> _Data section_

-*-*-

/-- LOAD makes the measured code of a sealed context execute-only (R293) and measures it (R292). How its list names the regions and
the launch descriptors is software's (log entry 38). -/
def execMcallLoad (who : Caller) (s : State) : Host.Outcome State Fault Refusal :=
  service 2 who (fun s c =>
    if s.monitor.activating then s.reply who c 1 (some (BitVec.ofNat 64 (1 + Config.retryHint s.fresh % 65535)))
    else
      let x := s.argW c 7 % 65536
      let list := BitVec.ofNat 64 (s.argP c 2)
      let (ok, s) := s.monCopy x true
      let all := (Config.loadRegions x list).insertionSort fun a b => a.1 ≤ b.1
      let ms := (all.filter fun r => r.2.2.2).map fun r => (r.1, r.2.1, r.2.2.1)
      let us := (all.filter fun r => !r.2.2.2).map fun r => (r.1, r.2.1)
      let code := (ms.filter fun r => r.2.2.testBit 2).map fun r => (r.1, r.2.1)
      if !ok || decide (16 < us.length) then s.reply who c 2 none
      else
        let open_ := (s.mapsIn x code).filter s.notExecOnly
        if !open_.isEmpty then open_.foldl (fun s m => s.makeExecOnly m) s
        else match s.readHeads (monWho c) (s.hwReq x 4) ((Config.loadDescs x list).map (·.toNat)) with
          | .inl s => s
          | .inr (none, s) => s.reply who c 2 none
          | .inr (some heads, s) =>
            match readParts (monWho c) s (ms.map fun r => (s.hwReq x (if r.2.2.testBit 2 then 3 else 4), r.1, r.2.1)) with
            | .inl s => s
            | .inr (none, s) => s.reply who c 2 none
            | .inr (some bs, s) =>
              let m := shake256 64 (measBytes heads ms bs)
              ({ s with monitor := { s.monitor with meas := sput s.monitor.meas x m, unmeas := sput s.monitor.unmeas x us, code := sput s.monitor.code x code } } :
                State).reply who c 0 none) s

/-- The device identity key's seed (R294). -/
def Monitor.seed (m : Monitor) : List Byte := shake256 57 (Config.deviceSecret ++ m.chain)
/-- A report (R294) without and with its signature. -/
def Monitor.report (m : Monitor) (world vf : Nat) (inj rec : Bool) (meas : List Byte) (us : List (Nat × Nat)) (nonce : List Byte) : List Byte :=
  let body := bytesOf 2 1 ++ bytesOf 1 world ++ bytesOf 1 vf ++
    bytesOf 4 ((!us.isEmpty).toNat + 2 * inj.toNat + 4 * rec.toNat) ++ m.chain ++ meas ++ nonce ++ bytesOf 2 us.length ++ bytesOf 6 0 ++
    us.flatMap (fun r => bytesOf 8 r.1 ++ bytesOf 8 r.2) ++ ed448Public m.seed
  body ++ ed448Sign m.seed body

/-- A measurement of which the spec says nothing: that of a caller without a measured context (log entry 4). -/
def State.openMeas (s : State) : List Byte := (List.range 64).map fun k => (Config.openRead s.fresh (300 + k)).setWidth 8

/-- REPORT: an attestation report for the caller's nonce goes to its buffer; v1 is its size. -/
def execMcallReport (who : Caller) (s : State) : Host.Outcome State Fault Refusal :=
  service 3 who (fun s c =>
    if s.monitor.activating then s.reply who c 1 (some (BitVec.ofNat 64 (1 + Config.retryHint s.fresh % 65535)))
    else
      let x := (s.inst c.1).ctx
      let y := s.ctx x
      match s.readAt (monWho c) (s.monReq c 4) (s.argP c 2) 64 with
      | .wait s => s
      | .bad s => s.reply who c 2 none
      | .got nonce s =>
        let us := (find? s.monitor.unmeas x).getD []
        let r := s.monitor.report y.ccb.world y.ccb.vf y.ccb.inj (y.ccb.recB || y.ccb.rplB) ((find? s.monitor.meas x).getD s.openMeas) us nonce
        let q := s.monReq c 5
        match s.accCheck (monWho c) q (s.argP c 4) r.length with
        | (.wait, s) => s
        | (.refuse .., s) => s.reply who c 2 none
        | (.ok, s) => (s.homePut q (s.argP c 4) r).reply who c 0 (some (BitVec.ofNat 64 r.length))) s

/-! ### ASSIGN, VFSET, RELEASE (R216, R279) -/

/-- The scrub of a die (R216), which no instance is resident on. -/
def State.scrub (s : State) (d : Nat) : State :=
  let onDie (core : Nat) : Bool := core / Config.coresPerDie == d
  let ctrl (k : Nat) : Bool := (tlbCtrl k < 64 && tlbCtrl k / 8 == d) || tlbCtrl k == 64 + d
  let s := ((s.die d).claims.filter fun p => p.2.st != .free).foldl (fun s p => s.freeClaim (d * 256 + p.1)) s
  let cores := s.cores.map fun p => if onDie p.1 then
    (p.1, ({ p.2 with reg := [], spad := [], acc := [], tstat := [], absent := [], dq := [], hamper := [], icache := [], sfq := [], sfWait := [] } : Core)) else p
  let cls := s.clusters.map fun p => if p.1 / Config.clustersPerDie == d then (p.1, { p.2 with fifos := [], resv := [] }) else p
  let ls := s.launches.map fun (l : Launch) => if l.die == d then { l with queues := l.queues.map fun (q : StageQ) => { q with recs := [], trail := [] } } else l
  let s : State := { s with cores := cores, clusters := cls, launches := ls, tlb := s.tlb.filter fun p => !ctrl p.1, mapped := s.mapped.filter fun m => paDie m.pa != d, flows := s.flows.filter fun (f : Flow) => f.die != d }
  s.modDie d fun x => { x with l2 := [], claims := [], grants := [], cmp := [] }

/-- A die changes its world, once it is scrubbed. -/
def State.setWorld (s : State) (d w : Nat) : State := (s.scrub d).latchWorld d w (stewardId Config.dies 0)

/-- Whether a mask names dies, none of them die 0, with nothing resident, whose world satisfies a condition. -/
def State.diesOk (s : State) (m : Nat) (f : Nat → Bool) : Bool :=
  m % 2 == 0 && m != 0 && decide (m < 2 ^ Config.dies) && (maskDies m).all fun d => f (s.die d).world &&
    !(s.insts.any fun p => p.2.kind == .stage && p.2.core / Config.coresPerDie == d)

/-- ASSIGN: dies of world 0 become those of a sealed world and of its virtual function. -/
def execMcallAssign (who : Caller) (s : State) : Host.Outcome State Fault Refusal :=
  service 4 who (fun s c =>
    let m := s.argW c 2
    let w := s.argW c 3
    let v := s.argW c 4
    if w = 0 ∨ 256 ≤ w ∨ 16 ≤ v ∨ !s.diesOk m (· == 0) then s.reply who c 2 none
    else
      let s := s.reply who c 0 none
      let s := (maskDies m).foldl (fun s d => s.setWorld d w) s
      let f := s.vf v
      let dm := if f.world = w then f.diesM ||| m else m
      s.vfWrite v { f with world := w, diesM := dm }) s

/-- VFSET: the monitor's fields of a virtual function's block, read in the layout of R279; a sealed function's masks must hold all
of its dies' clusters and controllers. -/
def execMcallVfset (who : Caller) (s : State) : Host.Outcome State Fault Refusal :=
  service 5 who (fun s c =>
    let v := s.argW c 2
    match s.readAt (monWho c) (s.monReq c 4) (s.argP c 4) 64 with
    | .wait s => s
    | .bad s => s.reply who c 2 none
    | .got b s =>
      let w := bytesNat b 1 1
      let dm := bytesNat b 56 1
      let f := s.vf v
      let sealedOk := s.unfenced (bytesNat b 16 32) == s.unfenced (diesClusters dm) && bytesNat b 48 8 == diesCtrls dm && dm % 2 == 0 &&
        (maskDies dm).all fun d => (s.die d).world == w
      if 16 ≤ v ∨ (w ≠ 0 ∧ !sealedOk) then s.reply who c 2 none
      else (s.vfWrite v { f with world := w, diesM := dm }).reply who c 0 none) s
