/-- R214, R281 to R285, R289, R290, R296, R297: a cluster test comes due, is overdue, passes or fences its cluster; the next gang of a
placeable stage starts; a gang that waits 2^24 cycles has aged; a queue starts its consumer; a repair instance starts; an ended
instance leaves; a rollback and an interval start happen when they must.
Choices: Order, intervals, rollback and test times are the model's readings where the rules leave them open (log 24, 34, 57, 60, 61). -/
def Obligations.PlacementEvents : Prop :=
  ∀ (s t : State) (cluster die launch stage base ctx core iid : Nat) (l : Launch),
    let st := l.stages.getD stage default
    let k := s.cluster cluster
    (let ivl := (Config.testHours cluster s.now).elim k.testIvl fun h => 1 + h % 24
     k.test = .idle → k.fenced = false → k.testAt + ivl * Config.hourCycles ≤ s.now → s.onCluster cluster = [] → s.saved = [] →
      ∃ u, exec (.clusterTestDue cluster) s = .next u ∧ (u.cluster cluster).test = .due s.now ∧ u.mem = s.mem ∧ u.insts = s.insts) ∧
    (∀ at_, k.test = .due at_ → at_ + Config.testWaitCycles ≤ s.now → s.onCluster cluster ≠ [] → exec (.testOverdue cluster) s = .next
      ((s.modCluster cluster fun k => { k with test := .overdue }).pushEvent (cluster / Config.clustersPerDie) 2 0 0xFFFF cluster 0)) ∧
    (k.test ≠ .idle → s.onCluster cluster = [] →
      (exec (.clusterTest cluster true) s = .next (s.modCluster cluster fun k =>
        { k with test := .idle, testAt := s.now, fenced := k.fenced })) ∧
      (∃ u, exec (.clusterTest cluster false) s = .next u ∧ (u.cluster cluster).fenced = true ∧ (u.cluster cluster).test = .idle ∧
        ∀ p ∈ u.vfs, p.2.clusters.testBit cluster = false)) ∧
    (s.launch? launch = some l →
      (s.toPlace l stage ≠ 0 → st.waitFrom + 2 ^ 24 ≤ s.now → exec (.gangAgeing die launch stage) s = .next
        (s.modLaunch launch fun l => l.setStage stage fun t => { t with aged := true })) ∧
      (∀ g, s.gangSize l stage = some g → s.isNext die l stage = true →
        (s.blocks l.ctx die g).contains (die * Config.coresPerDie + base) = true →
        ((s.ctx l.ctx).ccb.cki = false ∨ (s.ctx l.ctx).ivlOn = true) → s.plain l.ctx →
        s.startGang l stage st (die * Config.coresPerDie + base) g = some t → exec (.gangPlacement die launch stage base) s = .next
          ((t.modLaunch launch fun l => { l with started := true }.setStage stage fun t =>
            { t with placed := t.placed + g, pendGang := t.pendGang.drop 1, waitFrom := s.now, aged := false }).countServe die l.ctx)) ∧
      (∀ q, (l.queues.find? fun (q : StageQ) => q.consumer == stage) = some q → l.die = die → st.queued = true → s.isRepair l stage = false →
        l.dead = false → st.pendGang = [] → q.low ≤ q.recs.length → q.high ≤ q.recs.length → exec (.queueDrivenStart die launch stage) s = .next
          (s.modLaunch launch fun l => l.setStage stage fun t => { t with pendGang := [2 ^ t.pref], waitFrom := s.now, aged := false }))) ∧
    (∀ bs, s.launch? (s.ctx ctx).ccb.repairLaunch = some l → t = (s.accCheck (.ring ctx) (s.hwReq ctx 2) (s.ctx ctx).ccb.poison 4096).2 →
      t.mayPlace ctx = true → l.dead = false → (s.ctx ctx).ccb.repair < l.stages.length → t.repairDue ctx = true → t.vfHas ctx (core / 4) = true →
      t.repairNext (core / Config.coresPerDie) ctx = true →
      (let r := { l.stages.getD (s.ctx ctx).ccb.repair default with paired := false }
       t.fits ctx core (s.stageNeed r) = some bs → t.plain ctx → exec (.repairStageStart ctx core) s = .next
         (let z := t.startInst l (s.ctx ctx).ccb.repair r core (t.ctx ctx).repairNo 1 true bs
          (((z.2.vcLearn (core / Config.coresPerDie) ((s.ctx ctx).ccb.ibase / 8)).modInst z.1 fun i => { i with repair := true }).modCtx ctx
            fun x => { x with repairNo := x.repairNo + 1 }).countServe (core / Config.coresPerDie) ctx))) ∧
    (∀ i, s.inst? iid = some i → i.kind = .stage → (∀ p ∈ i.ths, p.2.status = .exited) → s.spent iid = true → i.partner = none →
      (s.modInst iid fun i => { i with st := .ending }).endRelease iid = (true, t) → t.claimList = [] → t.othersOn i.cluster [iid] = true →
      exec (.instanceEnd iid) s = .next ((t.dropInst iid).endLaunches i.ctx)) ∧
    ((s.ctx ctx).fatal = true → exec (.rollback ctx) s = .next (s.endLaunches ctx)) ∧
    ((s.ctx ctx).fatal = false → s.mustRoll ctx = true → exec (.rollback ctx) s = .next (s.rollOrEnd ctx).2) ∧
    ((s.ctx ctx).ccb.cki = true → (s.ctx ctx).ivlOn = true → (s.ctx ctx).fatal = false → (s.ctx ctx).log.stopped = false →
      (s.ctx ctx).log.diverged = false → (s.ctx ctx).ccb.ivl ≠ 0 → (s.ctx ctx).ivlAt + (s.ctx ctx).ccb.ivl ≤ s.now →
      exec (.intervalStart ctx) s = .next (s.beginInterval ctx false).2)

/-- R314 to R321, R323 to R328: a waiting record is written once the ring has room; a source of a replay takes its next record, or waits
and tells the supervisor; divergences stop the context; partners compare the oldest signatures that both have; a precise stop settles its clause; trace
records and frames enter the ring; lane-cycle bins are emitted and cleared.
Choices: The ring, the fourth case of a replay and the die to which events 5 to 9 go are the model's readings (log 55, 58, 62). -/
def Obligations.RecordEvents : Prop :=
  ∀ (s : State) (ctx src core die : Nat),
    let x := s.ctx ctx
    let g := x.log
    (∀ a r rest, x.ccb.recB = true → g.full = false → g.held = (a, r) :: rest → exec (.logRecordWrite ctx) s = .next
      ((s.logWrite ctx a r).modCtx ctx fun x => { x with log := { x.log with
        held := rest, ready := x.log.ready ++ [(a, r)] }.unwait })) ∧
    (x.ccb.rplB = true →
      (let t := s.skipFabric ctx
       find? (t.ctx ctx).log.next src = none →
       (∀ y, t.logNext ctx src = some y → exec (.replayRecordApply ctx src) s = .next
         ((t.applyNext ctx src).modCtx ctx fun x => { x with log := { x.log with waits := sdel x.log.waits src } })) ∧
       (t.logNext ctx src = none → find? (t.ctx ctx).log.waits src ≠ some 0 → exec (.replayRecordApply ctx src) s = .next
         ((t.modCtx ctx fun x => { x with log := { x.log with waits := sput x.log.waits src 0 } }).pushEvent 0 7 1 ctx 0
           (t.ctx ctx).log.producer))) ∧
      (g.diverged = false →
        (∀ k n, g.diverge = some (k, n) → k ≠ 2 → k ≠ 4 → exec (.replayDivergence ctx k) s = .next (s.diverge ctx k n)) ∧
        (∀ k, s.reservedRec ctx = some k → exec (.replayDivergence ctx 2) s = .next (s.diverge ctx 2 k)) ∧
        (s.stuck ctx = true → exec (.replayDivergence ctx 4) s = .next (s.diverge ctx 4 g.replay)))) ∧
    (∀ a b as bs, x.sigs = a :: as → (s.ctx g.partner).sigs = b :: bs → g.pvalid = true → (s.ctx g.partner).log.pvalid = true →
      (s.ctx g.partner).log.partner = ctx → exec (.pairedPartitionCompare ctx) s = .next
        (let t := (s.modCtx ctx fun x => { x with sigs := x.sigs.drop 1 }).modCtx g.partner fun x => { x with sigs := x.sigs.drop 1 }
         if a = b then t else (t.diverge ctx 6 0).diverge g.partner 6 0)) ∧
    (∀ is, (s.issues.find? fun (y : Issue) => (s.inst y.iid).kind == .stage && (s.inst y.iid).ctx == ctx && y.stopAt == some y.idx) = some is →
      is.writes = [] → g.stopped = false → s.ops = [] → ∃ t, exec (.preciseStop ctx) s = .next t ∧ (t.ctx ctx).log.stopped = true ∧
        t.mem = s.mem ∧ t.cores = s.cores ∧ t.insts = s.insts) ∧
    ((s.die die).trace.queue = [] → exec (.traceRecordWrite die) s = .next (s.traceFrame die)) ∧
    ((s.die die).trace.queue ≠ [] → (s.die die).trace.closed = [] → exec (.traceRecordWrite die) s = .next (s.traceRecord die)) ∧
    (∀ f, (s.die die).trace.frame = some f → f.opened + 2 ^ 16 ≤ s.now → exec (.traceFrameClose die) s = .next (s.closeFrame die)) ∧
    (let d := core / Config.coresPerDie
     let ctl := (s.die d).trace.ctl
     let period := ctl.toNat / 2 ^ 8 % 2 ^ 16 * 2 ^ 12
     ctl.getLsbD 1 = true → period ≠ 0 → (s.core core).laneAt / period ≠ s.now / period → ∃ t, exec (.laneCycleEmit core) s = .next t ∧
       t.mem = s.mem ∧ (t.core core).laneAt = s.now ∧
       ∀ b y, find? (t.core core).bins b = some y → y.ctl.getLsbD 0 = true → y.cnt = [0, 0, 0, 0, 0])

-*-*-

> _To do_
Please transcribe only the lines in the records above running from the line that has "let us := (all.filter" through the line that has "let m := shake256", both included, exactly as they appear.

> _Answer box_
      let us := (all.filter fun r => !r.2.2.2).map fun r => (r.1, r.2.1)
      let code := (ms.filter fun r => r.2.2.testBit 2).map fun r => (r.1, r.2.1)
      if !ok || decide (16 < us.length) then s.reply who c 2 none
      else
        let open_ := (s.mapsIn x code).filter s.notExecOnly
        if !open_.isEmpty then open_.foldl (fun s m => s.makeExecOnly m) s
        else match s.readHeads (monWho c) (s.hwReq x 4) ((Config.loadDescs x list).map (·.toNat)) with
          | .inl s => s
          | .inr (none, s) => s.reply who c 2 none
          | .inr (some heads, s) =>
            match readParts (monWho c) s (ms.map fun r => (s.hwReq x (if r.2.2.testBit 2 then 3 else 4), r.1, r.2.1)) with
            | .inl s => s
            | .inr (none, s) => s.reply who c 2 none
            | .inr (some bs, s) =>
              let m := shake256 64 (measBytes heads ms bs)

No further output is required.